Federico Filauri (SAS) - 2018-19 Students
federico.filauri@postgrad.sas.ac.uk

Ernst Bloch and the Messianic Idea in the Twentieth Century Thought

In recent years our global landscape has dramatically changed, demanding to re-examine our description of cultural, economic and political phenomena to cope with them; among those, the relationship between religion and politics needs to be rethought. My research project consists in a historical-philosophical study of German-Jewish thought of the Twentieth Century, with an emphasis on theological-political aspects. I intend to conduct a brief survey of the origin and development of messianic faith, analysing the main problems that arise from the various studies concerning messianism, seeking the places from which Bloch drew his messianic conceptions. I will then provide an original interpretation of two cardinal structures of Blochian thought – not-yet-being and exodus –, investigating their relation with messianic concepts. Finally, I question two theological-political assumptions about the genealogy of modern sovereignty: the connection between God Omnipotent and the modern Legislator and the identification of fear as the essence of both state and religion.

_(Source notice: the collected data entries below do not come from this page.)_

-- ==== Sys2Proof/Machine/RequestCommands.lean ====
section
/-! DEFINITION. The commands of a taken request that changes the part: OPEN_BAY, OPEN_ALL, WITHDRAW, PROVISION,
JOB_RESULT, TABLET_INFO, CONNECTOR_CHECK, CLEAR_FAULT, RESTART, SETTINGS and SETTINGS_CLOSE (R4, R14, R58, R67,
R77, R78, R119, R123 to R127, R148, R151, R165, R183, R184, R191 to R193, R195). -/

namespace Sys2Proof.Machine

/-! ### What every taken request goes through -/

/-- The request the handler has taken, if it is of kind `k`, acted on; otherwise the state is left (log entry 3). -/
def State.onTaken (s : State) (k : RequestKind) (f : Request → State → State) : State :=
  match s.handler.taken with
  | some q => if q.kind = k then f q { s with handler := { s.handler with taken := none } } else s
  | none => s

/-- R183, R184: the checks before the owner's: NOT_RUNNING in CONFIG, the confirmation and the authority check in
RUN, and the payload length. `denied` is what a refusal NOT_AUTHORIZED does besides its answer. -/
def State.checkedOr (s : State) (q : Request) (denied owner : State → State) : State :=
  if s.startup.phase = .run then
    let t := s.confirm q.kind q.src q.number
    if !t.permitted q.kind q.src then (denied t).refuse q .notAuthorized
    else if !q.lengthFits then t.refuse q .badArg
    else owner t
  else s.refuse q .notRunning

/-- R183, R184: the checks before the owner's of a request whose refusal makes no record. -/
def State.checked (s : State) (q : Request) (owner : State → State) : State := s.checkedOr q id owner

/-- R67, R77, R124, R127, R151, R165: a bay number outside 1..8 is refused BAD_ARG. -/
def State.withBay (s : State) (q : Request) (f : Bay → State) : State :=
  match bayOf q.bayArg with
  | none => s.refuse q .badArg
  | some b => f b

/-- The bay as a REFUSED record carries it: the carried bay if it is 1..8, else bay 0 (R124). -/
def Request.recordBay (q : Request) : Nat := if (bayOf q.bayArg).isSome && 3 ≤ q.payload.length then q.bayArg else 0

/-- R124, R125: a REFUSED record. -/
def State.recordRefused (s : State) (q : Request) (bay : Nat) : State :=
  s.addRecord bay .refused (some q.src) (some q.number) none none

/-! ### Custody -/

/-- R124: the owner's checks of OPEN_BAY and its grant. -/
def State.openBay (s : State) (q : Request) (b : Bay) : State :=
  if !(s.bay b).populated then s.refuse q .noBay
  else if (s.bay b).lock.state.doorOpen then s.refuse q .bayState
  else if (s.bay b).jobState = some .connected ∧ !s.authorized q.src .service then s.refuse q .busyJob
  else ((s.grantBay b { reason := .openBay, requester := q.src, request := q.number }).afterBay b).accept q

/-- OPEN_BAY (R124). -/
def execOpenBay (s : State) : Host.Outcome State Fault Refusal :=
  .next (s.onTaken .openBay fun q s =>
    s.checkedOr q (fun t => t.recordRefused q q.recordBay) fun t => t.withBay q fun b => t.openBay q b)

/-- OPEN_ALL (R125, R126): the confirmation and the grants are made before the checks that decide the answer. -/
def execOpenAll (s : State) : Host.Outcome State Fault Refusal :=
  .next (s.onTaken .openAll fun q s => s.checkedOr q (fun t => t.recordRefused q 0) fun t => t.accept q)

/-- R148: the pending bid that a WITHDRAW names, withdrawn or voided. -/
def State.withdrawPending (s : State) (source : Node) (request : ReqNo) (b : Bay) : State :=
  match s.bidFor source request with
  | none => s
  | some e => if e.bay ≠ b then s else (if e.sending then s.voidBid e else s.withdrawBid e).laneProgress

/-- R127: the checks of WITHDRAW on a bay's grant, and its ending. -/
def State.withdrawGrant (s : State) (q : Request) (b : Bay) : State :=
  if !(s.bay b).populated then s.refuse q .noBay
  else match (s.bay b).lock.grant with
    | none => s.refuse q .bayState
    | some g =>
      if g.request ≠ BitVec.ofNat 16 (wordAt q.payload 3) then s.refuse q .bayState
      else if g.requester ≠ q.src then s.refuse q .notAuthorized
      else if (s.bay b).lock.state ≠ .granted then s.refuse q .bayState
      else ((s.endGrant b .withdrawn).afterBay b).accept q

/-- WITHDRAW (R127, R148). -/
def execWithdraw (s : State) : Host.Outcome State Fault Refusal :=
  .next (s.onTaken .withdraw fun q s => s.checked q fun t => t.withBay q fun b =>
    (t.withdrawPending q.src (BitVec.ofNat 16 (wordAt q.payload 3)) b).withdrawGrant q b)

/-! ### Jobs -/

/-- R151: the job that an accepted PROVISION places. -/
def Request.newJob (q : Request) (kind : JobKind) (arrival : Nat) : Job :=
  { id := BitVec.ofNat 16 (wordAt q.payload 4), kind := kind, requester := q.src,
    timeLimit := max 1 (byteAt q.payload 6), elapsed := 0, state := .queued, lane := none, suspensions := 0,
    arrival := arrival, outcome := none, unread := false }

/-- The last value of the arrival counter's range (R150). -/
def lastArrival : Nat := 4294967295

/-- R150: the arrival counter after it has given out a value; after its last value, a free one (log entry 5). -/
def State.nextArrival (s : State) : State :=
  if s.lanes.arrivals < lastArrival then { s with lanes := { s.lanes with arrivals := s.lanes.arrivals + 1 } }
  else
    { s with
      lanes := { s.lanes with arrivals := (Config.arrivalAfterLast s.freeCount).toNat }
      freeCount := s.freeCount + 1 }

/-- R151, R166: a job placed in a bay's slot and judged; while muted it ends ABORTED. -/
def State.placeJob (s : State) (q : Request) (b : Bay) (kind : JobKind) : State :=
  let t := (s.modBay b fun r => { r with slot := some (q.newJob kind s.lanes.arrivals) }).nextArrival
  (if t.bus.muted then t.endJob b .aborted else t).afterBay b

/-- R151: the owner's checks of PROVISION, from the second on. -/
def State.provision (s : State) (q : Request) (b : Bay) : State :=
  match jobKindOf (byteAt q.payload 3) with
  | none => s.refuse q .badArg
  | some kind =>
    let r := s.bay b
    if !r.populated || !r.presence.value then s.refuse q .noBay
    else if r.charge.state.stopped then s.refuse q .bayState
    else if r.hasLiveJob then s.refuse q .busyJob
    else if r.lock.state ≠ .secured then s.refuse q .bayState
    else (s.placeJob q b kind).accept q

/-- PROVISION (R151). -/
def execProvision (s : State) : Host.Outcome State Fault Refusal :=
  .next (s.onTaken .provision fun q s => s.checked q fun t => t.withBay q fun b => t.provision q b)

/-- R165: the job that a JOB_RESULT may end. -/
def Job.answersTo (j : Job) (id : BitVec 16) : Bool := j.state == .connected && j.id == id

/-- R165: the owner's checks of JOB_RESULT, from the second on. -/
def State.jobResult (s : State) (q : Request) (b : Bay) : State :=
  match resultOf (byteAt q.payload 5) with
  | none => s.refuse q .badArg
  | some outcome =>
    if (s.bay b).slot.any (·.answersTo (BitVec.ofNat 16 (wordAt q.payload 3))) then
      ((s.endJob b outcome).afterBay b).accept q
    else s.refuse q .noJob

/-- JOB_RESULT (R165). -/
def execJobResult (s : State) : Host.Outcome State Fault Refusal :=
  .next (s.onTaken .jobResult fun q s => s.checked q fun t => t.withBay q fun b => t.jobResult q b)

/-! ### Tablets, connectors and faults -/

/-- R14: a reported tag at a bay that is not the one it was reported for. -/
def BayRecord.forgetTag (tag : Tag) (r : BayRecord) : BayRecord :=
  { r with charge := { r.charge with
      tag := if r.charge.tag = some tag then none else r.charge.tag
      departed := if r.charge.departed = some tag then none else r.charge.departed } }

/-- R14, R58: a reported tag and level at the bay they were reported for. -/
def BayRecord.takeInfo (tag : Tag) (percent : Nat) (r : BayRecord) : BayRecord :=
  let level := min 100 percent * 10
  { r with charge := { r.charge with
      tag := some tag
      departed := none
      level := some (if r.charge.state = .maintain then level else min 999 level)
      acc := 0 } }

/-- R14, R58: a TABLET_INFO applied by the charge controller. -/
def State.applyInfo (s : State) (b : Bay) (tag : Tag) (percent : Nat) : State :=
  s.mapBays fun c r => if c = b then r.takeInfo tag percent else r.forgetTag tag

/-- R14: the owner's checks of TABLET_INFO, from the second on. -/
def State.tabletInfo (s : State) (q : Request) (b : Bay) : State :=
  if !(s.bay b).populated || !(s.bay b).presence.value then s.refuse q .noBay
  else ((s.applyInfo b (tagAt q.payload 3) (byteAt q.payload 7)).afterBay b).accept q

/-- TABLET_INFO (R14). -/
def execTabletInfo (s : State) : Host.Outcome State Fault Refusal :=
  .next (s.onTaken .tabletInfo fun q s => s.checked q fun t => t.withBay q fun b => t.tabletInfo q b)

/-- R67: the owner's checks of CONNECTOR_CHECK, from the second on. -/
def State.connectorCheck (s : State) (q : Request) (b : Bay) : State :=
  if !(s.bay b).populated then s.refuse q .noBay
  else (s.modBay b fun r => { r with prot := { r.prot with mark := true } }).accept q

/-- CONNECTOR_CHECK (R67). -/
def execConnectorCheck (s : State) : Host.Outcome State Fault Refusal :=
  .next (s.onTaken .connectorCheck fun q s => s.checked q fun t => t.withBay q fun b => t.connectorCheck q b)

/-- R77: the least level that a bay's state requires of a CLEAR_FAULT. -/
def BayRecord.clearLevel (r : BayRecord) : Authority :=
  if r.charge.state = .faulted ∧ !r.prot.latched then .teacher else .service

/-- R78: an accepted CLEAR_FAULT on a bay record. -/
def BayRecord.clearFault (service check : Bool) (r : BayRecord) : BayRecord :=
  let t :=
    { r with prot := { r.prot with
        latched := false, retryCount := 0, score := if service then 0 else r.prot.score } }
  if r.charge.state.stopped then t.toCleared check else t

/-- R77, R78: the owner's checks of CLEAR_FAULT, from the third on. -/
def State.clearFault (s : State) (q : Request) (b : Bay) : State :=
  if !(s.bay b).populated then s.refuse q .noBay
  else if !s.authorized q.src (s.bay b).clearLevel then s.refuse q .notAuthorized
  else ((s.modBay b (BayRecord.clearFault (s.authorized q.src .service) (checkAtDockingOf s.force))).afterBay b).accept q

/-- CLEAR_FAULT (R77, R78). -/
def execClearFault (s : State) : Host.Outcome State Fault Refusal :=
  .next (s.onTaken .clearFault fun q s => s.checked q fun t => t.withBay q fun b => t.clearFault q b)

/-! ### RESTART -/

/-- R4, R31, R62, R76: a bay record at a RESTART, its lock apart; a DISABLED bay's stage and detectors are off already. -/
def BayRecord.restart (check : Bool) (r : BayRecord) : BayRecord :=
  let t :=
    { r with
      measure := none
      charge := { r.charge with level := none, acc := 0, time := 0, exceeded := false }
      prot := { r.prot with retryCount := 0, mark := false, retryTimer := none } }
  match r.charge.state with
  | .disabled => t.toOff .disabled
  | .faulted => t.toOff .faulted
  | .quarantined => t.toOff .quarantined
  | .empty | .detect | .softstart | .bulk | .taper | .maintain | .paused | .retryWait => t.toCleared check

/-- R119: the grants that a RESTART ends, in ascending bay order. -/
def State.restartLocks (s : State) : State :=
  s.forBays fun t b => if (t.bay b).lock.state = .granted then t.endGrant b .lapsed else t

/-- R148: the bids at a RESTART: QUEUED ones withdrawn, SENDING ones voided and withdrawn at the end of the
attempt, every reservation released. -/
def State.restartBids (s : State) : State :=
  (s.bids.foldl
    (fun t e =>
      if e.sending then (t.voidBid e).modBid e.source e.request fun x => { x with withdrawal := true }
      else t.withdrawBid e) s).mapBays fun _ r => { r with reservation := none }

/-- R4, R76, R119, R148, R166, R195: a RESTART handed to every block (log entry 11). -/
def State.restart (s : State) : State :=
  (s.restartLocks.mapBays fun _ r => r.restart (checkAtDockingOf s.force)).restartBids.abortJobs.laneProgress

/-- RESTART (R195). -/
def execRestart (s : State) : Host.Outcome State Fault Refusal :=
  .next (s.onTaken .restart fun q s => s.checked q fun t => t.restart.accept q)

/-! ### Settings -/

/-- R193: the configuration window at the taking of a SETTINGS in CONFIG: the first one stops the first-frame timer
and starts the close timer. -/
def State.openWindow (s : State) : State :=
  if s.startup.close.isNone then { s with startup := { s.startup with firstFrame := none, close := some 10000 } } else s

/-- R191: a SETTINGS taken in CONFIG. -/
def State.writeSetting (s : State) (q : Request) : State :=
  let item := byteAt q.payload 2
  if !q.lengthFits then s.refuse q .badArg
  else if item < 1 ∨ 85 < item then s.refuse q .badArg
  else { s with startup := { s.startup with image := writeItem s.startup.image item (wordAt q.payload 3) } }.accept q

/-- R183, R193: a SETTINGS or SETTINGS_CLOSE taken in RUN is refused CLOSED. -/
def State.refuseClosed (s : State) (q : Request) : State := (s.confirm q.kind q.src q.number).refuse q .closed

/-- SETTINGS (R191, R193). -/
def execSettings (s : State) : Host.Outcome State Fault Refusal :=
  .next (s.onTaken .settings fun q s =>
    if s.startup.phase = .run then s.refuseClosed q else s.openWindow.writeSetting q)

/-- R192: a SETTINGS_CLOSE taken in CONFIG. -/
def State.closeSettings (s : State) (q : Request) : State :=
  if !q.lengthFits then s.refuse q .badArg
  else if wordAt q.payload 2 = (signatureOf s.startup.image).toNat then (s.enterRun false).accept q
  else s.refuse q .signature

/-- SETTINGS_CLOSE (R192). -/
def execSettingsClose (s : State) : Host.Outcome State Fault Refusal :=
  .next (s.onTaken .settingsClose fun q s =>
    if s.startup.phase = .run then s.refuseClosed q else s.closeSettings q)

end Sys2Proof.Machine
end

In so doing I aim to provide a reassessment of the features and roles played by messianism in Bloch’s thought, in comparison with his contemporaries, trying to provide a better understanding of the Jewish background within which Ernst Bloch acquired and reformulated the messianic idea. Moreover, I intend to inspect the influence that religious concepts drawn from the Jewish tradition may have on the development of theoretical constructs inside the western thought tradition.